* _Work to be completed_: Where a line in the records below includes "positionOpen", pull that line out.

Information provided Block Start

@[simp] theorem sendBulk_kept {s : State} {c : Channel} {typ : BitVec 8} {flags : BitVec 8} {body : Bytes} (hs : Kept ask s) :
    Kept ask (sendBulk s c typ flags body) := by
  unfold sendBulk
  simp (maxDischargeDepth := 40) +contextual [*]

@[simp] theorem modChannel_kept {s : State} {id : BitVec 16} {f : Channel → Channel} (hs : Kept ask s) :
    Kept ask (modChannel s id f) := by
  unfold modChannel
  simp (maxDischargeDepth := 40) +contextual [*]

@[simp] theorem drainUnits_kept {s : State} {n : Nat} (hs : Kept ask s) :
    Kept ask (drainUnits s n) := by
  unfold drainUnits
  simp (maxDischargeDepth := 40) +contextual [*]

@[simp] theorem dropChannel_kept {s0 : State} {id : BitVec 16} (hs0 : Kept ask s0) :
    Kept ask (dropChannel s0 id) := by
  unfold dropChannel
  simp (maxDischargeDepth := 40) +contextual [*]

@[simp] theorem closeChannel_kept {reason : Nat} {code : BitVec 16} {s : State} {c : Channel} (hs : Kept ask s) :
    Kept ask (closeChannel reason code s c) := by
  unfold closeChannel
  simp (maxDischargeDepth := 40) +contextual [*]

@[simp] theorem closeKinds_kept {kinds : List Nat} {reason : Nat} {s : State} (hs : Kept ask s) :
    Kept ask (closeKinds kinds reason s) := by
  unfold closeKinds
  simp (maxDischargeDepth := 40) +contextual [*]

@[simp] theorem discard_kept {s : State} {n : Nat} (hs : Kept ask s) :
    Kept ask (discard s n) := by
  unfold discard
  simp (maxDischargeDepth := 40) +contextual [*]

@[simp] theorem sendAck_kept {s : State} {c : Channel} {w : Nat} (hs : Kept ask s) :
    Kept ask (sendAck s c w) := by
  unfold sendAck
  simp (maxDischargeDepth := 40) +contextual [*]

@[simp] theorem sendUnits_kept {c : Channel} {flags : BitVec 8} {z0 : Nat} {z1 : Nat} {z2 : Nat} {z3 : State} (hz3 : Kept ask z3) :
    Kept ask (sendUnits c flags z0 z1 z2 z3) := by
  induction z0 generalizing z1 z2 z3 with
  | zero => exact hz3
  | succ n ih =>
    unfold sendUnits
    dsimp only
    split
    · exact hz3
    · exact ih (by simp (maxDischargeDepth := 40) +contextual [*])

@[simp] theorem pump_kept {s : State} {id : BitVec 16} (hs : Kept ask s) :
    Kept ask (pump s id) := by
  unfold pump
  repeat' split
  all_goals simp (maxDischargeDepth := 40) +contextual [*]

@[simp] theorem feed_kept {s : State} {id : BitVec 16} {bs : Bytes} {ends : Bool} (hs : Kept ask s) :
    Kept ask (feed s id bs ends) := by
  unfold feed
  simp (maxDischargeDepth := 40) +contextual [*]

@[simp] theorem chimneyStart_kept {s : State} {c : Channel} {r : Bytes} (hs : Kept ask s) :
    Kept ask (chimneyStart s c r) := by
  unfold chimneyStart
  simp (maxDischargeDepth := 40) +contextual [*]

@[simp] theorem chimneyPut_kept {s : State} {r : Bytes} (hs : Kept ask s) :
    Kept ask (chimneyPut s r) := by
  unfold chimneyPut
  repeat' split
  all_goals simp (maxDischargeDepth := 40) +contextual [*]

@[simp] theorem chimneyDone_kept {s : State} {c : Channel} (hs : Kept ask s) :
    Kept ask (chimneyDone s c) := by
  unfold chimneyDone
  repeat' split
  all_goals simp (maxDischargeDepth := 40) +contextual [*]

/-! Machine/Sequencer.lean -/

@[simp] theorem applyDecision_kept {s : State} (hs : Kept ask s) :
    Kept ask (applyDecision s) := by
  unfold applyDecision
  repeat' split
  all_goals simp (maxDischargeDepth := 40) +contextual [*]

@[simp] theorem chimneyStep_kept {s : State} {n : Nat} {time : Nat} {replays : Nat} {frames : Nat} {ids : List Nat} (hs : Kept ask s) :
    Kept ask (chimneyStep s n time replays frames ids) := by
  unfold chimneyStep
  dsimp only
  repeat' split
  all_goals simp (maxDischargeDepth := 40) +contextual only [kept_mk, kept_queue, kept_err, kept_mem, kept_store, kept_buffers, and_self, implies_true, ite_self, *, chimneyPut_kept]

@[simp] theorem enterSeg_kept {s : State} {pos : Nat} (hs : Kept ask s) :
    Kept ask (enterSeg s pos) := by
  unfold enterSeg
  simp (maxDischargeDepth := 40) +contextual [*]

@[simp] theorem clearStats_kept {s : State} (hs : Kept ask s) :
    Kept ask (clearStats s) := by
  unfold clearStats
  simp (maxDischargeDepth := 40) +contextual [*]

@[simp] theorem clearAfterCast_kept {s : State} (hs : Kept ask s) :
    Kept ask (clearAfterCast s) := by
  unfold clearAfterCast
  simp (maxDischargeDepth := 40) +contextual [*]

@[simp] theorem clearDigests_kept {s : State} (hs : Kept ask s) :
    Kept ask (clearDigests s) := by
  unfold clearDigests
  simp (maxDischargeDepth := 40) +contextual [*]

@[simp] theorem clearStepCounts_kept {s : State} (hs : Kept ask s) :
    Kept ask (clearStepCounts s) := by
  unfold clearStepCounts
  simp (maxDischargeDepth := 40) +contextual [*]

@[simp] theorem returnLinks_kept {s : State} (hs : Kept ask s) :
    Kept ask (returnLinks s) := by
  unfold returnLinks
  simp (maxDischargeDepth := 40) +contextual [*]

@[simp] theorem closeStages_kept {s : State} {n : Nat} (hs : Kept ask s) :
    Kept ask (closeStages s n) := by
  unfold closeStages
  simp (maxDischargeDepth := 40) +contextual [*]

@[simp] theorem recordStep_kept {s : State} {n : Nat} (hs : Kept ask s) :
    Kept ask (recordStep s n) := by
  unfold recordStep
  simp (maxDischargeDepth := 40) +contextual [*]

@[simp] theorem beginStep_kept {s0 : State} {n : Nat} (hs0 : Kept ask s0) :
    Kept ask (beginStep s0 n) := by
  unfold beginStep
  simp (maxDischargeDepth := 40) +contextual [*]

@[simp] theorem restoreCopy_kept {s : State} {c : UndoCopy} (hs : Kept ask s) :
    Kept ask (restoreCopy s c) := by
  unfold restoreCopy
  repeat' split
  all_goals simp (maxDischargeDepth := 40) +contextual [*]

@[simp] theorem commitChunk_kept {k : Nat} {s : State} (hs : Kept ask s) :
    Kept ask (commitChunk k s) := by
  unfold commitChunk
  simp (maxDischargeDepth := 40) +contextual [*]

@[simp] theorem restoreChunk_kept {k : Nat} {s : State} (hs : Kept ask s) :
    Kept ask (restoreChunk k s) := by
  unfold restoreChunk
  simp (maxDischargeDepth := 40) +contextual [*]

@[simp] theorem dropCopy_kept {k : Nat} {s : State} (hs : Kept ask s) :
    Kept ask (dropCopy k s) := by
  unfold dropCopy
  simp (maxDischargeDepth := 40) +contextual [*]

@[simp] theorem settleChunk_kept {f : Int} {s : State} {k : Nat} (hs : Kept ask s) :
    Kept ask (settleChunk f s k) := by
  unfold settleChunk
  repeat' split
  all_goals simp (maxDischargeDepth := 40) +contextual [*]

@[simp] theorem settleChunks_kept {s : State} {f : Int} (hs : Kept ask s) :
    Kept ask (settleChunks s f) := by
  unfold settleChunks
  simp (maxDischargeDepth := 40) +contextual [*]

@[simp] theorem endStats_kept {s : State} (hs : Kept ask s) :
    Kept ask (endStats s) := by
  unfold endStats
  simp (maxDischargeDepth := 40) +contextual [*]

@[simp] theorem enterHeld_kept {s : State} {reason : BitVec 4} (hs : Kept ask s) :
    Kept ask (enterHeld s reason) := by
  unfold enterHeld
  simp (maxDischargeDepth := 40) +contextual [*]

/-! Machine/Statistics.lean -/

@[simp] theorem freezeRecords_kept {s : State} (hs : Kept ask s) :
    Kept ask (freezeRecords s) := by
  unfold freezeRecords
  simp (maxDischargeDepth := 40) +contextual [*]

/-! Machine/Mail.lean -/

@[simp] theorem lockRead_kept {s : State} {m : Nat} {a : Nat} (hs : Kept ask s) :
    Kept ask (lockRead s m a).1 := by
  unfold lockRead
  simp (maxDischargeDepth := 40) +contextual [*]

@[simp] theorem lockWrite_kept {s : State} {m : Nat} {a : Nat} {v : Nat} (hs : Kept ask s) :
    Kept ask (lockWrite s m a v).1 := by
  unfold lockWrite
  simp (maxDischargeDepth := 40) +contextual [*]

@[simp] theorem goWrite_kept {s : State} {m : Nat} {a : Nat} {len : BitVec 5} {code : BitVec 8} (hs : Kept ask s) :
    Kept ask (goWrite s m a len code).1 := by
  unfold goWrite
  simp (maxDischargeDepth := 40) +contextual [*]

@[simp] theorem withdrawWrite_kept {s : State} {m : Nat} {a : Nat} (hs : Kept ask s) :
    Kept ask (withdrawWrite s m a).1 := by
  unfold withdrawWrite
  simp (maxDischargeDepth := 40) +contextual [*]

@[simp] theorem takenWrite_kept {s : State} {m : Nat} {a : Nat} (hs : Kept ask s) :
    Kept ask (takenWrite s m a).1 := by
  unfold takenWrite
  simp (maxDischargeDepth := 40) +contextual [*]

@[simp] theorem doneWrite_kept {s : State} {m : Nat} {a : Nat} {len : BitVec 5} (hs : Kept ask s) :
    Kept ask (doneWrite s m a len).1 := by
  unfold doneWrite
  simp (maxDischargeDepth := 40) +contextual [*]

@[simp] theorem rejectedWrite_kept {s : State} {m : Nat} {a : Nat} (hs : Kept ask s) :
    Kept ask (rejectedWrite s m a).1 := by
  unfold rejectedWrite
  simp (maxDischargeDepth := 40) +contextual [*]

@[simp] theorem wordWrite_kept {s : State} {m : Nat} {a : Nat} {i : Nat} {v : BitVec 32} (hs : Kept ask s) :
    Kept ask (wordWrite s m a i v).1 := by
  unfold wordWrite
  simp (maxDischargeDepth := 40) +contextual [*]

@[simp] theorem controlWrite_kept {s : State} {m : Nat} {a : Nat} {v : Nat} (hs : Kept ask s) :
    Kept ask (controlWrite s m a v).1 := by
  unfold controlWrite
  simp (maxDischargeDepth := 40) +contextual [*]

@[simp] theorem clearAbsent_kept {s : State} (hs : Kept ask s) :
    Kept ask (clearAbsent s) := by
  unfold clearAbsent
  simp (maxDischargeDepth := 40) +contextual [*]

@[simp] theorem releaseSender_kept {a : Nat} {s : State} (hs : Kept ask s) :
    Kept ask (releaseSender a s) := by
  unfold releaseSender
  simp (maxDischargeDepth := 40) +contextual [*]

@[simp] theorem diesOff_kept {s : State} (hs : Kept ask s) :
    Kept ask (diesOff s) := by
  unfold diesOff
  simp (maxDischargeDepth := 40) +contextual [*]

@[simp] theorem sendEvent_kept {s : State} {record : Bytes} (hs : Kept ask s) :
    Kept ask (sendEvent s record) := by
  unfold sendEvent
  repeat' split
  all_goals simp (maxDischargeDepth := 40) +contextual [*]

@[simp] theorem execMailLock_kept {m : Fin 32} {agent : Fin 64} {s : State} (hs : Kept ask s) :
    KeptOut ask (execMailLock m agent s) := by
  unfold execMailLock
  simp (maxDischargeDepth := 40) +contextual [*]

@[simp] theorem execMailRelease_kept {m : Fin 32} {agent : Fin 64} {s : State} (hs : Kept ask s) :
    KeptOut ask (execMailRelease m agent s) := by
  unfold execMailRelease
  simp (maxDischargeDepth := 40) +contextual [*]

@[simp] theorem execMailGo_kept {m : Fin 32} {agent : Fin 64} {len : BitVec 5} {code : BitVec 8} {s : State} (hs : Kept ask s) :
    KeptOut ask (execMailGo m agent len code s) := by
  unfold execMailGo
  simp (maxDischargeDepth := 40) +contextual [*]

Information provided Block End
Information provided Block Start

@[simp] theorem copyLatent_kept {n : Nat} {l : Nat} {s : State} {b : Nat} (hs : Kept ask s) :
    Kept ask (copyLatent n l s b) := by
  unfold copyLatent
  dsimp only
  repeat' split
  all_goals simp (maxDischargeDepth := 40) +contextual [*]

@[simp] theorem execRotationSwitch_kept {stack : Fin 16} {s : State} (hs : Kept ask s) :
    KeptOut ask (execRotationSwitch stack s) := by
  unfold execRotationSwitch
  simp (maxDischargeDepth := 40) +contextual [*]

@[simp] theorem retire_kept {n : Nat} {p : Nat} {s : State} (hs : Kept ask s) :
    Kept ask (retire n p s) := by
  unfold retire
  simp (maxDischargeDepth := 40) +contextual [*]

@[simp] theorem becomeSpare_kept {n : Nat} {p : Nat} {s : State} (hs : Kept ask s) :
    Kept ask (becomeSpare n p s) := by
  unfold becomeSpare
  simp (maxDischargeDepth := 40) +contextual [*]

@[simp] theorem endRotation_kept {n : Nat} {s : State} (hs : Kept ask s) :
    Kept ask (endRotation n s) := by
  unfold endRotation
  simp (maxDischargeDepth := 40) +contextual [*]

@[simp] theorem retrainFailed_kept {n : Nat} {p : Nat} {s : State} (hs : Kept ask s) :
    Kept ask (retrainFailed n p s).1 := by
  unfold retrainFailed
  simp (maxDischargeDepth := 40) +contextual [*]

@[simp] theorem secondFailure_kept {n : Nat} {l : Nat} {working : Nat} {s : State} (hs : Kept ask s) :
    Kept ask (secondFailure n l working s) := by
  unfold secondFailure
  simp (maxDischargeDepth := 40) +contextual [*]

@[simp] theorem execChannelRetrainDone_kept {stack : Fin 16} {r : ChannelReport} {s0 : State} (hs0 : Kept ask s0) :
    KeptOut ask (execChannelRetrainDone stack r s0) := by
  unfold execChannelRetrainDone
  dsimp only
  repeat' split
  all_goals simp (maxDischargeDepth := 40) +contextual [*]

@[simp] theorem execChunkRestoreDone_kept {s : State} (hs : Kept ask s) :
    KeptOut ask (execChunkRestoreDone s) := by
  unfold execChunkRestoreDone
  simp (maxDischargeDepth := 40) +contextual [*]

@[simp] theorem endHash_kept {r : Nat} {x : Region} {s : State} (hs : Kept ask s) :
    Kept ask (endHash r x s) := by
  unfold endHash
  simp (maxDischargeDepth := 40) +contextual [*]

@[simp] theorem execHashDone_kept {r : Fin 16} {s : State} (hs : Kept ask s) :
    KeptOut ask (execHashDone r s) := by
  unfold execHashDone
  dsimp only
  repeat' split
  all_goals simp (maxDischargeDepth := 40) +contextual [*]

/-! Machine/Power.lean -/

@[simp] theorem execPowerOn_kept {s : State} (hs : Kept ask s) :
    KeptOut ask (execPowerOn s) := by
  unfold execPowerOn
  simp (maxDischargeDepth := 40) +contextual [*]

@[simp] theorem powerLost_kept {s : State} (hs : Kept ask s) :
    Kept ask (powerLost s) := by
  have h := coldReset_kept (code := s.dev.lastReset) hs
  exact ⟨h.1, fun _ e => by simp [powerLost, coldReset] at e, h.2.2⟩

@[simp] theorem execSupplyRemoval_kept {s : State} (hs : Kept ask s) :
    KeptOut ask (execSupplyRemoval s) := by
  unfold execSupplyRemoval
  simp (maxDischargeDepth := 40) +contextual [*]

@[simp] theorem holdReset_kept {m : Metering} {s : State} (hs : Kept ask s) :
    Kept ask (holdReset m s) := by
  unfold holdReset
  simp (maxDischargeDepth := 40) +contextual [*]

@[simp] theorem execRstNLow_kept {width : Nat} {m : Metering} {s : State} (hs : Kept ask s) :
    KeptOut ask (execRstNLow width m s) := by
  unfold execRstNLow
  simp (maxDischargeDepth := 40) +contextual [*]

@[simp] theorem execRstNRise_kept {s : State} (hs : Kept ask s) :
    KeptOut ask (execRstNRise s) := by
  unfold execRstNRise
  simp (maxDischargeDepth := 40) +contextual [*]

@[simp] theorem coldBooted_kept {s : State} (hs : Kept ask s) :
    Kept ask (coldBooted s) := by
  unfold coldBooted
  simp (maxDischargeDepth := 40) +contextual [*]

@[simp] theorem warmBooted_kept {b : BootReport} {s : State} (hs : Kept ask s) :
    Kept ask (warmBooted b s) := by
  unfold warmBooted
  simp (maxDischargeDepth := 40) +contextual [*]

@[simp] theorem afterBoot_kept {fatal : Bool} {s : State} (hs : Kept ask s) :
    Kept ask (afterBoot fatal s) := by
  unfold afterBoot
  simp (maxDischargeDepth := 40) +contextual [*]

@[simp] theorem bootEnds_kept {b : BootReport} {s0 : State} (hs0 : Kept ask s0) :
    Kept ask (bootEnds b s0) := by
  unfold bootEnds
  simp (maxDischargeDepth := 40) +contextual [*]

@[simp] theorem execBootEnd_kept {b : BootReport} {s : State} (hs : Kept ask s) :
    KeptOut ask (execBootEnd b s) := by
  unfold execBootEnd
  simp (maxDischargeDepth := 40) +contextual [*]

Information provided Block End
Information provided Block Start

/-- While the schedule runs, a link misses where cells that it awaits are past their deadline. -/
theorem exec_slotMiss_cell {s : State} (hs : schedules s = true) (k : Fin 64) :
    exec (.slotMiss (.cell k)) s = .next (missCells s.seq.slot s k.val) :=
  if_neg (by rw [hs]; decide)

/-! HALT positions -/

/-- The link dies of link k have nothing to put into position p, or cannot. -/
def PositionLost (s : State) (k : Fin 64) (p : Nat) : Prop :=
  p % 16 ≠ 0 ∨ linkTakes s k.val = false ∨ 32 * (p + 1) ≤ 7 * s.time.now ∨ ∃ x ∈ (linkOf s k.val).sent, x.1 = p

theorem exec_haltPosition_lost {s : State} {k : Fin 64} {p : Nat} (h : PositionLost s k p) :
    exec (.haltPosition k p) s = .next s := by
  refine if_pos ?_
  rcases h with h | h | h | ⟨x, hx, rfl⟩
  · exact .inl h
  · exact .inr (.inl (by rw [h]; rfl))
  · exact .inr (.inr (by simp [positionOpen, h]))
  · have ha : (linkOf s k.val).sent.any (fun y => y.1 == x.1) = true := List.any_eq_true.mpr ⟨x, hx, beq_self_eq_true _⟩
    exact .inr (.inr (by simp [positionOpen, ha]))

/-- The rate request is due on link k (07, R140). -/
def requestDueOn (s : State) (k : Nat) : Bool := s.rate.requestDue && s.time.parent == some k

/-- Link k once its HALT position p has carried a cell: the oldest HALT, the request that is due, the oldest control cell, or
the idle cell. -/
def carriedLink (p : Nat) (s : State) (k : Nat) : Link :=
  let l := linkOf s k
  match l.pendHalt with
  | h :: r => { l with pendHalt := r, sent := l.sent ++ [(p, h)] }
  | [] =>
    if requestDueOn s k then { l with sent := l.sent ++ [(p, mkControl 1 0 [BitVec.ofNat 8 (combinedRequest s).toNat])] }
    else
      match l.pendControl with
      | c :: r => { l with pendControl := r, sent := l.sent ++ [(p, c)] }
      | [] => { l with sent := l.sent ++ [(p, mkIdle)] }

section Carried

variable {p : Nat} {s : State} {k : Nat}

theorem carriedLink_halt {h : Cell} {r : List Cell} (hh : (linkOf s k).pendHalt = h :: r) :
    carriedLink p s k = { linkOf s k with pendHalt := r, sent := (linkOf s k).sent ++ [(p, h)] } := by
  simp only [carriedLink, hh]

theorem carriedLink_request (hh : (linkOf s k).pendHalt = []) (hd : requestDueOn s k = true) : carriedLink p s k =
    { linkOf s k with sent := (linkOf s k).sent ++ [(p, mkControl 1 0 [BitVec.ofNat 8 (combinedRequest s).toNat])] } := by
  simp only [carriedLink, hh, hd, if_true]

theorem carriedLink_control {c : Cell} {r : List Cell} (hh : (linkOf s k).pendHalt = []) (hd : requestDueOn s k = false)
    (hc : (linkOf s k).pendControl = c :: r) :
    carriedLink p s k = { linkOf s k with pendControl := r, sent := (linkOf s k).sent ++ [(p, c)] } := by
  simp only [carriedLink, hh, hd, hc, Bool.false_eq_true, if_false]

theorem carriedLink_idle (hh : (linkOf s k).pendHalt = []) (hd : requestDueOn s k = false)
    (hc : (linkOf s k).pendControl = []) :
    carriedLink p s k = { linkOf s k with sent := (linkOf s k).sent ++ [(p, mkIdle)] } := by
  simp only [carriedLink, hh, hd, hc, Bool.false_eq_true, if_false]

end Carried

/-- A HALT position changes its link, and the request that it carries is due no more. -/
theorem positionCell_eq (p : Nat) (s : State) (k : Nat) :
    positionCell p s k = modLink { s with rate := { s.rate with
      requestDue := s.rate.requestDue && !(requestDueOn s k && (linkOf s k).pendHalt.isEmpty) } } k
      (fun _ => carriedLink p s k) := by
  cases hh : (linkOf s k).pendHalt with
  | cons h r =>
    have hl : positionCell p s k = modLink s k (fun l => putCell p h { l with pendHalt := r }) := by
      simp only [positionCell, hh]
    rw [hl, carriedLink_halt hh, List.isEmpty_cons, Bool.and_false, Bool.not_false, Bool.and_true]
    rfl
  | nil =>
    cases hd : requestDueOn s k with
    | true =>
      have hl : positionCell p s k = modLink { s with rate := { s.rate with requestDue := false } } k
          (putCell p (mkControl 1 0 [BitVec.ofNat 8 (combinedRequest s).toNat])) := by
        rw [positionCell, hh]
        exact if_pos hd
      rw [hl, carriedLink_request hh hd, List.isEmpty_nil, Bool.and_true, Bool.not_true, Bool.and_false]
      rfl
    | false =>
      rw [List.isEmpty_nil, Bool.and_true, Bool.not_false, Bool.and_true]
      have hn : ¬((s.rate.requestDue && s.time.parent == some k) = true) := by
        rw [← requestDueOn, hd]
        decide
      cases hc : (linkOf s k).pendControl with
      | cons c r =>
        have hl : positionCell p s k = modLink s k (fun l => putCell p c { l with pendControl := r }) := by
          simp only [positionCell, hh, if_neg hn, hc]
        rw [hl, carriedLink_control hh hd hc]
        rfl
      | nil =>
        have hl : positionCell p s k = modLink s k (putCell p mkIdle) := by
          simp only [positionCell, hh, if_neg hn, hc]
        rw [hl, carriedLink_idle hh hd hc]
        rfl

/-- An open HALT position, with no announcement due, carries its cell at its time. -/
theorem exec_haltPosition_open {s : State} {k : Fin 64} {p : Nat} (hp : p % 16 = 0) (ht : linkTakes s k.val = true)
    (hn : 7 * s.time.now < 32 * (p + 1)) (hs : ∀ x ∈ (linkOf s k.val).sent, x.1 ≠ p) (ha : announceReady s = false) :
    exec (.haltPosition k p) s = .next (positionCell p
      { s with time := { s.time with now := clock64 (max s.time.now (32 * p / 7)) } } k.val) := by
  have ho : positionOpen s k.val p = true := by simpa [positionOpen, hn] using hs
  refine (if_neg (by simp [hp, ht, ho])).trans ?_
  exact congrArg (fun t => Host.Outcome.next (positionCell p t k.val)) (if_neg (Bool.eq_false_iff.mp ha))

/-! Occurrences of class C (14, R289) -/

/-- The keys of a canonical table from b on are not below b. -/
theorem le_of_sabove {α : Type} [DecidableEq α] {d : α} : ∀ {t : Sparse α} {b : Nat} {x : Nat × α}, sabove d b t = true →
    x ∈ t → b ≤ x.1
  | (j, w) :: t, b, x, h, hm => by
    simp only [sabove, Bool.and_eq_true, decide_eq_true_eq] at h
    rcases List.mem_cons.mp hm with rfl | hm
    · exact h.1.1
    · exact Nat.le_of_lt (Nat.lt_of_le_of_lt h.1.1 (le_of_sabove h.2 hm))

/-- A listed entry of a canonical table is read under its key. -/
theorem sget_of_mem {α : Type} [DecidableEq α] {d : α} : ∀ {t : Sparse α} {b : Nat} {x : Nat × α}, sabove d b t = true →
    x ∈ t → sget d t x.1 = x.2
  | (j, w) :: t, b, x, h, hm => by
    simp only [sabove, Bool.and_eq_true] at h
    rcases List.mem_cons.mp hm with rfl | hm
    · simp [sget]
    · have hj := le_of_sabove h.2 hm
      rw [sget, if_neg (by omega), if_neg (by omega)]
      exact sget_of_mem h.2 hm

Information provided Block End

* _Written solution_:
  · exact .inr (.inr (by simp [positionOpen, h]))
    exact .inr (.inr (by simp [positionOpen, ha]))
  have ho : positionOpen s k.val p = true := by simpa [positionOpen, hn] using hs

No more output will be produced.